# How to dial in a 4-jaw chuck



## MikeWi (Jul 1, 2013)

I found this on youtube, and it's really made life easier for me.  Thought some other of the new people may find it useful as well.  BTW there also some truly awful examples out there as well. LOL

[video=youtube;vsIaYm7g9nA]http://www.youtube.com/watch?v=vsIaYm7g9nA[/video]


----------



## Analias (Jul 2, 2013)

I like this method for adjusting a four jaw chuck.  To me it's a bit more intuitive.  It does require a second chuck key.

[video=youtube;2KMhx4DbyDg]http://www.youtube.com/watch?v=2KMhx4DbyDg [/video]


----------



## Ray C (Jul 2, 2013)

Just want to point out that if your jaws are not square, you'll have fits getting something centered no matter what technique you use.  Take a piece of known drill rod, center it with the DI placed about 2" from the jaws and after its centered, move the DI about 6" further down the shaft.  If it's more than a couple thou off the jaws need a little tuning.  Repeat the process a few times to make sure of how much error really exists.  Something to watch for is that if the slots & grooves that the jaws ride in are sloppy and worn, don't bother filing/grinding on your jaws.  Excessive wiggle in the slots/grooves is the alarm clock that says "Time for a new chuck".   In my early days, I once did a weld build-up and used slot cutters to bring things back to normal.  It came out pretty good (much improved) but was not worth the hassle in retrospect.


Ray


----------



## MikeWi (Jul 2, 2013)

Ray C said:


> Just want to point out that if your jaws are not square, you'll have fits getting something centered no matter what technique you use.


My jaws are all perfectly straight, and perfectly out of parallel with the lathe axis!  The jaws grip at the forward end but not farther back, so you can rock workpiece from side to side and watch it pivoting on the opposing jaws leading "tooth".  When you look all the way to the back of the jaw, it's got a lot of clearance.  Same for all four jaws or in other words any opposing pair.  And yes it did give me fits before I figured it out.  Swapping jaws around didn't make any difference.  I did a little very light removal from the front tooth of each jaw with a sanding drum, and got a little improvement, but I'm afraid to do too much without having some sort of control.  It seems the jaws are all very uniformly tipped in towards the center a little bit.

edit: forgot to add that I checked with a parallel, so I know that it's not a case of the chucked piece having a taper.


----------



## Ray C (Jul 2, 2013)

That's a really annoying problem to have.  When you get more inspiration, you'll probably want to touch that up.  As it is now, when you tighten the jaws, it will leave a heavy bite mark with the front teeth.  A piece could end-up wiggling around on you too.  There are quite a few threads here about how folks have used a rotary grinder in the tool post to fix that up...

Ray




MikeWi said:


> My jaws are all perfectly straight, and perfectly out of parallel with the lathe axis!  The jaws grip at the forward end but not farther back, so you can rock workpiece from side to side and watch it pivoting on the opposing jaws leading "tooth".  When you look all the way to the back of the jaw, it's got a lot of clearance.  Same for all four jaws or in other words any opposing pair.  And yes it did give me fits before I figured it out.  Swapping jaws around didn't make any difference.  I did a little very light removal from the front tooth of each jaw with a sanding drum, and got a little improvement, but I'm afraid to do too much without having some sort of control.  It seems the jaws are all very uniformly tipped in towards the center a little bit.
> 
> edit: forgot to add that I checked with a parallel, so I know that it's not a case of the chucked piece having a taper.


----------



## KBeitz (Aug 11, 2018)

I fixed 3 and 4 jaw chucks with a chunk of sacrificial drill rod and lapping compound and a rubber band.
I center a short drill rod in a chuck in the tail stock the best I can and lightly tighten the head chucks jaws
on the drill rod that's covered with valve grinding compound.
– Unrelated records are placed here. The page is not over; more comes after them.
-- ==== Sys2Proof/Machine/Flags.lean ====
section
/-! DEFINITION. Machine/Flags.lean: the block has no arithmetic flags (R33); its status bits are those of `STATUS`, computed
here from the state that R25 defines each of them by. -/

namespace Sys2Proof.Machine

/-- `STATUS[0]`, `BUSY`: 1 from the step that accepts a command to the step that completes it (R25; log 14). -/
def State.busy (s : State) (p : Nat) : Bool := (s.port p).seq.phase != .idle

/-- `STATUS[1]`, `LOCKWAIT`: `SEQ[p].phase = WAITLOCK` (R25). -/
def State.lockWait (s : State) (p : Nat) : Bool := (s.port p).seq.phase == .waitLock

/-- `STATUS[2]`, `LOCKHELD`: `LOCK = HELD(p)` (R13, R25). -/
def State.lockHeld (s : State) (p : Nat) : Bool := s.lock == .held p

/-- `STATUS` of port `p`; the reserved bits read 0 (R25). -/
def statusWord (s : State) (p : Nat) : Word :=
  (BitVec.ofBool s.halted ++ BitVec.ofBool s.seeded ++ 0#5 ++ BitVec.ofBool (s.lockHeld p)
    ++ BitVec.ofBool (s.lockWait p) ++ BitVec.ofBool (s.busy p)).zeroExtend 64

end Sys2Proof.Machine
end

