-- ==== Sys2Proof/Laws/State.lean ====
section
/-! SUPPORT. Laws/State.lean: what each update of the state leaves in each field, so that no later proof unfolds a record
update; and what reading a port gives after writing one. -/

namespace Sys2Proof.Machine

namespace State

@[simp] theorem setPort_cfg (s : State) (p : Nat) (q : Port) : (s.setPort p q).cfg = s.cfg := rfl
@[simp] theorem setPort_dither (s : State) (p : Nat) (q : Port) : (s.setPort p q).dither = s.dither := rfl
@[simp] theorem setPort_seeded (s : State) (p : Nat) (q : Port) : (s.setPort p q).seeded = s.seeded := rfl
@[simp] theorem setPort_lock (s : State) (p : Nat) (q : Port) : (s.setPort p q).lock = s.lock := rfl
@[simp] theorem setPort_fault (s : State) (p : Nat) (q : Port) : (s.setPort p q).fault = s.fault := rfl
@[simp] theorem setPort_finfo (s : State) (p : Nat) (q : Port) : (s.setPort p q).finfo = s.finfo := rfl
@[simp] theorem setPort_diagCnt (s : State) (p : Nat) (q : Port) : (s.setPort p q).diagCnt = s.diagCnt := rfl
@[simp] theorem setPort_diagVol (s : State) (p : Nat) (q : Port) : (s.setPort p q).diagVol = s.diagVol := rfl
@[simp] theorem setPort_diagSrc (s : State) (p : Nat) (q : Port) : (s.setPort p q).diagSrc = s.diagSrc := rfl
@[simp] theorem setPort_mem (s : State) (p : Nat) (q : Port) : (s.setPort p q).mem = s.mem := rfl
@[simp] theorem setPort_platform (s : State) (p : Nat) (q : Port) : (s.setPort p q).platform = s.platform := rfl
@[simp] theorem setPort_active (s : State) (p : Nat) (q : Port) : (s.setPort p q).active = s.active := rfl
@[simp] theorem setPort_sched (s : State) (p : Nat) (q : Port) : (s.setPort p q).sched = s.sched := rfl
@[simp] theorem setPort_choices (s : State) (p : Nat) (q : Port) : (s.setPort p q).choices = s.choices := rfl
@[simp] theorem setPort_reads (s : State) (p : Nat) (q : Port) : (s.setPort p q).reads = s.reads := rfl
@[simp] theorem setPort_ports (s : State) (p : Nat) (q : Port) : (s.setPort p q).ports = s.ports.set p q := rfl

@[simp] theorem setMe_cfg (s : State) (q : Port) : (s.setMe q).cfg = s.cfg := rfl
@[simp] theorem setMe_dither (s : State) (q : Port) : (s.setMe q).dither = s.dither := rfl
@[simp] theorem setMe_seeded (s : State) (q : Port) : (s.setMe q).seeded = s.seeded := rfl
@[simp] theorem setMe_lock (s : State) (q : Port) : (s.setMe q).lock = s.lock := rfl
@[simp] theorem setMe_fault (s : State) (q : Port) : (s.setMe q).fault = s.fault := rfl
@[simp] theorem setMe_finfo (s : State) (q : Port) : (s.setMe q).finfo = s.finfo := rfl
@[simp] theorem setMe_diagCnt (s : State) (q : Port) : (s.setMe q).diagCnt = s.diagCnt := rfl
@[simp] theorem setMe_diagVol (s : State) (q : Port) : (s.setMe q).diagVol = s.diagVol := rfl
@[simp] theorem setMe_diagSrc (s : State) (q : Port) : (s.setMe q).diagSrc = s.diagSrc := rfl
@[simp] theorem setMe_mem (s : State) (q : Port) : (s.setMe q).mem = s.mem := rfl
@[simp] theorem setMe_platform (s : State) (q : Port) : (s.setMe q).platform = s.platform := rfl
@[simp] theorem setMe_active (s : State) (q : Port) : (s.setMe q).active = s.active := rfl
@[simp] theorem setMe_sched (s : State) (q : Port) : (s.setMe q).sched = s.sched := rfl
@[simp] theorem setMe_choices (s : State) (q : Port) : (s.setMe q).choices = s.choices := rfl
@[simp] theorem setMe_reads (s : State) (q : Port) : (s.setMe q).reads = s.reads := rfl
@[simp] theorem setMe_ports (s : State) (q : Port) : (s.setMe q).ports = s.ports.set s.active q := rfl
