-- ==== Sys2Proof/Tests/Slice0.lean ====
section
/-! SUPPORT. Tests/Slice0.lean: the smoke test of WellFormed, the words of every command written out, one step of each
command against the vectors of spec/95_test_vectors.md, and for each obligation with hypotheses a state and operands that
meet them. -/

namespace Sys2Proof.Tests

open Sys2Proof Sys2Proof.Machine

/-! ## Helpers -/

/-- DitherState after `init(1)` (V-PRNG-3). -/
def seedOne : Dither :=
  { a := 0xA6B9965142A67983, b := 0x3701B73D0058B2EA, c := 0xB055FCA69F97B70D, d := 0xB2C51E6E6A46B6B8 }

/-- DitherState after `init(42)` (V-PRNG-6). -/
def seed42 : Dither :=
  { a := 0x4FCAAD709AC3BEA4, b := 0x44A38E761B692B5D, c := 0x7B6F1E6D182035C6, d := 0x2CEC76739FD17EC5 }

/-- A port with operands set, two frames to make at 0x1000, in a given phase of a given command. -/
def portIn (ph : Phase) (op : Option Instr) : Port :=
  { Port.reset with
    buf := 0x1000, nfr := 2, tok := 0xFFFFFFFFFFFFFFFF, seed := 1, vol := 0xC02E000000000000, mindb := 0xFFFFE890,
    hs := 0x0123456789ABCDEF, cmd := (op.map commandValue).getD 0,
    seq := { Seq.reset with phase := ph, cur := 0x1000, prev := 0xFFFFFFFFFFFFFFFF, op := op } }

/-- A seeded block of two ports with a given port 0. -/
def withPort (q : Port) : State := { State.reset with seeded := true, dither := seedOne, ports := [q, Port.reset] }

def idleState : State := withPort (portIn .idle none)
def waiting (i : Instr) : State := withPort (portIn .waitLock (some i))
def running (i : Instr) : State := withPort (portIn .run (some i))

/-- A port that runs a command under the lock it holds. -/
def lockedRun (i : Instr) : State := { running i with lock := .held 0 }

/-- The state an outcome gives, or the reset state where the step stops. -/
def after : Outcome State → State
  | .next s => s
  | _ => State.reset

/-- A command of a format whose samples have `n` bytes, run for one sample by its own port alone. -/
def oneSample (i : Instr) (n : Nat) (s : State) : State := after (execTimes i n s)

/-- The same block with `LOCK_GRAIN = SAMPLE`. -/
def sampleGrain (s : State) : State := { s with cfg := { s.cfg with lockGrain := .sample } }

/-- The same block on a platform that backs `size` bytes from 0x1000 on. -/
def onPlatform (size : Nat) (s : State) : State := { s with platform := [{ base := 0x1000, size := size }] }

/-! ## WellFormed: each check refuses a term that breaks it alone -/

/-- The fields of `SYN.S8.D`. -/
def good : CommandFields := { high := 0, opc := 3, sub := 1, dth := true, z := 0 }

theorem test_wellFormed_good : good.wellFormed = true := by decide

theorem test_wellFormed_high : ({ good with high := 1 } : CommandFields).highHalfZero = false ∧
    ({ good with high := 1 } : CommandFields).wellFormed = false := by decide

theorem test_wellFormed_reserved : ({ good with z := 1 } : CommandFields).reservedBitsZero = false ∧
    ({ good with z := 1 } : CommandFields).wellFormed = false := by decide

theorem test_wellFormed_opcode : ({ good with opc := 7, dth := false } : CommandFields).opcodeAssigned = false ∧
    ({ good with opc := 7, dth := false } : CommandFields).wellFormed = false := by decide

theorem test_wellFormed_dither : ({ good with opc := 6 } : CommandFields).ditherFlagInPlace = false ∧
    ({ good with opc := 6 } : CommandFields).wellFormed = false := by decide

theorem test_wellFormed_sub : ({ good with opc := 1, dth := false } : CommandFields).subZeroWhereUnused = false ∧
    ({ good with opc := 1, dth := false } : CommandFields).wellFormed = false := by decide

theorem test_wellFormed_curve : ({ good with opc := 4, sub := 3, dth := false } : CommandFields).curveAssigned = false ∧
    ({ good with opc := 4, sub := 3, dth := false } : CommandFields).wellFormed = false := by decide

/-! ## Decode: every command from its word, written out from R61 to R68 and the rule of its row -/

/-- R96, R97. -/
theorem test_decode_generator :
    ([(0x10000000, .init), (0x20000000, .draw)] : List (Nat × Instr)).all
      (fun r => decodeTableWord 32 r.1 == some r.2) = true := by decide

/-- R143, R144, R147. -/
theorem test_decode_volume :
    ([(0x40000000, .vcFlat), (0x41000000, .vcTaper), (0x42000000, .vcSeg)] : List (Nat × Instr)).all
      (fun r => decodeTableWord 32 r.1 == some r.2) = true := by decide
I wrap the rubber band around the chucks
jaws to keep pressure on the rod at all times. Then I run the lathe at a slow speed. it does a great job.


----------



## MikeWi (Aug 11, 2018)

I cured mine not long after that post using a grinder. Jaws are nice and straight now.


----------



## RJSakowski (Aug 11, 2018)

MikeWi said:


> My jaws are all perfectly straight, and perfectly out of parallel with the lathe axis!  The jaws grip at the forward end but not farther back, so you can rock workpiece from side to side and watch it pivoting on the opposing jaws leading "tooth".  When you look all the way to the back of the jaw, it's got a lot of clearance.  Same for all four jaws or in other words any opposing pair.  And yes it did give me fits before I figured it out.  Swapping jaws around didn't make any difference.  I did a little very light removal from the front tooth of each jaw with a sanding drum, and got a little improvement, but I'm afraid to do too much without having some sort of control.  It seems the jaws are all very uniformly tipped in towards the center a little bit.
> 
> edit: forgot to add that I checked with a parallel, so I know that it's not a case of the chucked piece having a taper.


The OEM four jaw for my 602had the same problem.  I reground my jaws which solved the problem.
https://www.hobby-machinist.com/threads/grinding-my-jaws.50747/


----------



## P. Waller (Jan 15, 2019)

This is a joke correct?


----------